Machen und lassen (2)

Was ist richtig und was falsch beim Spinnfischen? Im zweiten Teil seiner Serie liefert Tim Puts die wichtigsten Antworten in Bezug auf die Topwater-Angelei mit Kunstködern, um einemaximale Bissausbeute zu erzielen.

Machen und lassen (2)

Bild: Tim Puts

Top: Die erste und letzte Stunde des Tages nutzen

Das Topwater-Spinnfischen spielt sich bekanntlich in der oberen Wasserschicht ab. Raubfische wie Barsche und Rapfen schwimmen hier oft nicht die meiste Zeit des Tages, sondern eher nur dann, wenn sie aktiv jagen. Passt man diese heißen Phasen ab, sollte das Topwater-Spinnfischen gut funktionieren. Das heißt, wenn man mit Kunstködern an der Oberfläche fangen will, muss man sich auf den Fressrhythmus der Räuber einstellen.
Die Hauptsaison für das Topwater-­Angeln fällt auf die Sommermonate und den frühen Herbst. Also etwa von Juni bis Oktober.
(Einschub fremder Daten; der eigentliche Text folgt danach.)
theorem Bus.takeTxComplete_t (h : bus.takeTxComplete c = .ok bus') :
    bus.t.writeBusy = true ∧ bus.t.txPhase = .idle ∧ bus'.t = bus.t.endWrite (bus.instant c.now) := by
  obtain ⟨⟨hw, hp⟩, ⟨he, rfl⟩ | ⟨he, rfl⟩⟩ := Bus.takeTxComplete_ok h
  · exact ⟨hw, hp, (if_pos he).symm⟩
  · exact ⟨hw, hp, (if_neg (Bool.eq_false_iff.1 he)).symm⟩

theorem Bus.judge_mayPublish (c : Ctx) (bus : Bus) {bytes : List Byte} {n : Nat} (hn : n ≤ bytes.length) :
    MayPublish c bus.t (bus.judge c bytes n).t := by
  obtain h | h | ⟨p, _, hp, h⟩ := bus.judge_cases c bytes n <;> rw [h]
  · exact .inl rfl
  · exact .inl rfl
  · exact .inr ⟨bytes, n, p, hn, hp, rfl⟩

theorem Bus.takeRxComplete_t {n : Nat} (h : bus.takeRxComplete c n = .ok bus') :
    bus.t.readBusy = true ∧ MayPublish c (bus.t.endRead bus.t.rxBad) bus'.t := by
  obtain ⟨⟨hr, hp, _⟩, ⟨_, rfl⟩ | ⟨_, _, bytes, hbytes, rfl⟩⟩ := Bus.takeRxComplete_ok h <;>
    refine ⟨hr, ?_⟩ <;>
    rw [show bus.t.endRead bus.t.rxBad = { bus.t with readBusy := false } by rw [Transport.endRead, ← hp]]
  · exact .inl rfl
  · exact Bus.judge_mayPublish c _ ((readCells_ok_iff _ _ _ _).1 hbytes).1.ge

end

/-! ## Every effect of a step -/

/-- A receiver's micro-step leaves the transport or has its own effect in its phase. -/
theorem TransportEffect.of_onSymbol {c : Ctx} {i : Instr} {bus bus' : Bus} {phase : RxPhase}
    {f : Bus → Except Refusal Bus} (h : bus.onSymbol phase f = .ok bus')
    (hf : bus.t.rxPhase = phase → f bus = .ok bus' → TransportEffect c i bus.t bus'.t) :
    TransportEffect c i bus.t bus'.t := by
  obtain ⟨_, rfl⟩ | ⟨_, _, hphase, hok⟩ := Bus.onSymbol_ok h
  · exact .written (.refl ..)
  · exact hf hphase hok

theorem Bus.processEvents_effect (c : Ctx) (i : Instr) (bus : Bus) (currentTime : Nat) :
    TransportEffect c i bus.t (bus.processEvents currentTime).t := by
  unfold Bus.processEvents
  split
  next h => exact .writeTimedOut (Bool.and_eq_true_iff.1 h).1
  next =>
    split
    next h => exact .readTimedOut (Bool.and_eq_true_iff.1 h).1
    next => exact .written (.refl ..)

theorem Bus.txStart_effect {c : Ctx} {i : Instr} {bus bus' : Bus} (h : bus.txStart c = .ok bus') :
    TransportEffect c i bus.t bus'.t := by
  by_cases hp : bus.t.txPhase = .start
  · cases (Bus.txStart_of_start c hp).symm.trans h
    exact .startSent _ _ hp
  · cases (Bus.txStart_of_ne c hp).symm.trans h

theorem Bus.txBit_effect {c : Ctx} {i : Instr} {bus bus' : Bus} (h : bus.txBit c = .ok bus') :
    TransportEffect c i bus.t bus'.t := by
  by_cases hp : bus.t.txPhase = .data
  · cases hbyte : readCell bus.t.wb (bus.t.txBit / 8) with
    | none => cases (Bus.txBit_of_unwritten c hp hbyte).symm.trans h
    | some byte =>
      cases (Bus.txBit_of_data c hp hbyte).symm.trans h
      exact .bitSent _ _ hp
  · cases (Bus.txBit_of_ne c hp).symm.trans h

theorem Bus.txEnd_effect {c : Ctx} {i : Instr} {bus bus' : Bus} (h : bus.txEnd c = .ok bus') :
    TransportEffect c i bus.t bus'.t := by
  by_cases hp : bus.t.txPhase = .stop
  · rw [Bus.txEnd_of_stop c hp] at h
    obtain ⟨hw, _, ht⟩ := Bus.takeTxComplete_t h
    rw [ht]
    exact .endSent _ hw hp
  · rw [Bus.txEnd, if_neg hp] at h
    cases h
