-- ==== Sys2Proof/Machine/Operands.lean ====
section
/-! DEFINITION. The operand forms of the core: the words SNAP40 and PINS30 (30_encoding.md R100, R101), the
key CLASS6 (R102), the address and the port (R104), the handler slots (10_state.md R47), the data pin
drive (R38), and the lines with their drivers and levels (R40, R41). -/

namespace Sys2Proof.Machine

/-- The CPU's pins from a PINS30 word (R101). -/
def pinsOfWord (w : PinWord) : Pins where
  a := w.extractLsb' 0 16
  d := w.extractLsb' 16 8
  rd := w.getLsbD 24
  wr := w.getLsbD 25
  mreq := w.getLsbD 26
  iorq := w.getLsbD 27
  m1 := w.getLsbD 28
  rfsh := w.getLsbD 29

/-- The PINS30 word of the CPU's pins (R101). -/
def wordOfPins (p : Pins) : PinWord :=
  (BitVec.ofBool p.rfsh ++ BitVec.ofBool p.m1 ++ BitVec.ofBool p.iorq ++ BitVec.ofBool p.mreq
    ++ BitVec.ofBool p.wr ++ BitVec.ofBool p.rd ++ p.d ++ p.a).cast rfl

/-- The SNAP40 word of a snapshot, bits 39:34 zero (R100). -/
def wordOfSnap (s : Snap) : SnapWord :=
  ((0 : BitVec 6) ++ BitVec.ofBool s.clk ++ BitVec.ofBool s.nmi ++ BitVec.ofBool s.int
    ++ BitVec.ofBool s.rst ++ BitVec.ofBool s.rfsh ++ BitVec.ofBool s.m1 ++ BitVec.ofBool s.iorq
    ++ BitVec.ofBool s.mreq ++ BitVec.ofBool s.wr ++ BitVec.ofBool s.rd ++ s.d ++ s.a).cast rfl

/-- The snapshot a SNAP40 word holds (R100). -/
def snapOfWord (w : SnapWord) : Snap where
  a := w.extractLsb' 0 16
  d := w.extractLsb' 16 8
  rd := w.getLsbD 24
  wr := w.getLsbD 25
  mreq := w.getLsbD 26
  iorq := w.getLsbD 27
  m1 := w.getLsbD 28
  rfsh := w.getLsbD 29
  rst := w.getLsbD 30
  int := w.getLsbD 31
  nmi := w.getLsbD 32
  clk := w.getLsbD 33

/-- The address from its high-byte and low-byte groups (R83, R104). -/
def addrOfBytes (hi lo : Byte) : Addr := BitVec.cast (by decide : 8 + 8 = 16) (hi ++ lo)

/-- The high-byte group of the address bus (R40). -/
def addrHigh (a : Addr) : Byte := a.extractLsb' 8 8

/-- The low-byte group of the address bus (R40). -/
def addrLow (a : Addr) : Byte := a.extractLsb' 0 8

/-- The I/O port of an address, its low byte; the high byte is discarded (R82, R104). -/
def portOf (a : Addr) : Port := a.extractLsb' 0 8

/-- The classification key of the half-cycle under way (R102). -/
def class6 (s : State) : Key :=
  keyOf s.snap.rd s.prevRd s.snap.wr s.prevWr s.snap.mreq s.snap.iorq

/-- The slot of a kind (R47). -/
def slotOf (t : HandlerTable) : Kind → Slot
  | .memrd => t.memrd
  | .memwr => t.memwr
  | .iord => t.iord
  | .iowr => t.iowr

/-- The handler table with the slot of one kind replaced (R47). -/
def withSlot (t : HandlerTable) (k : Kind) (v : Slot) : HandlerTable :=
  match k with
  | .memrd => { t with memrd := v }
  | .memwr => { t with memwr := v }
  | .iord => { t with iord := v }
  | .iowr => { t with iowr := v }

/-- What the core presents on the data pins: DOUT while DIR = OUT, nothing (`none`, HiZ) while DIR = IN
(R38). -/
def dataDrive (s : State) : Option Byte :=
  match s.dir with
  | .output => some s.dout
  | .input => none

/-- What a read of the data pins returns for a value the CPU (or the floating bus) presents (R171). -/
def readDataPins (s : State) (cpu : Byte) : Byte :=
  match s.dir with
  | .output => s.dout
  | .input => cpu

/-- The party that drives a control line (R40). -/
def lineDriver : ControlLine → Driver
  | .readStrobe | .writeStrobe | .memoryRequest | .ioRequest | .instructionFetch | .refresh => .cpu
  | .reset | .interrupt | .nonMaskableInterrupt | .clock => .core

/-- The electrical level of a control line: the clock is HIGH when asserted, every other line is
active-low (R41, decision D4; log entry 13). -/
def lineLevel (l : ControlLine) (asserted : Bool) : Level :=
  match l with
  | .clock => if asserted then .high else .low
  | .readStrobe | .writeStrobe | .memoryRequest | .ioRequest | .instructionFetch | .refresh
  | .reset | .interrupt | .nonMaskableInterrupt => if asserted then .low else .high

/-- Whether a control line at an electrical level is asserted (R11, R41). -/
def lineAsserted (l : ControlLine) (v : Level) : Bool :=
  match l with
  | .clock => v == .high
  | .readStrobe | .writeStrobe | .memoryRequest | .ioRequest | .instructionFetch | .refresh
  | .reset | .interrupt | .nonMaskableInterrupt => v == .low

/-- The level of each control line in a state: the core's own outputs, and the CPU's strobes, requests
and status lines of the half-cycle under way (R34, R35, R40, R41). DESIGN CHOICE (log entry 19, unsafe): while no
half-cycle is under way, the CPU's lines keep the last half-cycle's values, and those of `emptyEnv` before the
first. -/
def linesOf (s : State) (l : ControlLine) : Level :=
  lineLevel l (match l with
    | .readStrobe => s.env.pinsNow.rd
    | .writeStrobe => s.env.pinsNow.wr
    | .memoryRequest => s.env.pinsNow.mreq
    | .ioRequest => s.env.pinsNow.iorq
    | .instructionFetch => s.env.pinsNow.m1
    | .refresh => s.env.pinsNow.rfsh
    | .reset => s.rst
    | .interrupt => s.int
    | .nonMaskableInterrupt => s.nmi
    | .clock => s.clk)

end Sys2Proof.Machine
end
Barsch und Rapfen sind in diesen wärmeren Monaten vor allem in der Uferzone zu finden, besonders am frühen Morgen und am späten Abend. Hier jagen sie nach der Fischbrut, die dicht unter Land Schutz vor den Räubern sucht. Aussichtsreich sind oft die ersten zwei bis drei Stunden am frühen Morgen. Und am Abend lohnt die letzte Stunde vor Einbruch der Dunkelheit. Für die restliche Zeit des Tages ziehen sich die Räuber in tiefere Wasserschichten zurück und damit meist außerhalb der Reichweite unserer Oberflächenköder.
Wenn meine Angelfreunde und ich zwischen dem Morgen- und Abendfischen wählen müssten, würden wir uns für die Frühschicht entscheiden. Wir haben festgestellt, dass diese Phase bei Weitem die produktivste ist. Sichträuber haben die ganze Nacht nichts oder kaum gefressen und sind frühmorgens, nach Sonnenaufgang, am hungrigsten. Außerdem fällt das „Fenster“, also die Zeitspanne, in der die Fische aktiv sind, morgens meist länger aus als abends. Das bedeutet allerdings, dass Sie im Sommer sehr früh aufstehen müssen. Denn es gilt manchmal - je nach Monat - schon um 4:30 oder 5:00 Uhr am Wasser zu sein. Aber die spektakulären Bisse, die Sie jetzt bekommen, machen das frühe Aufstehen mehr als wett.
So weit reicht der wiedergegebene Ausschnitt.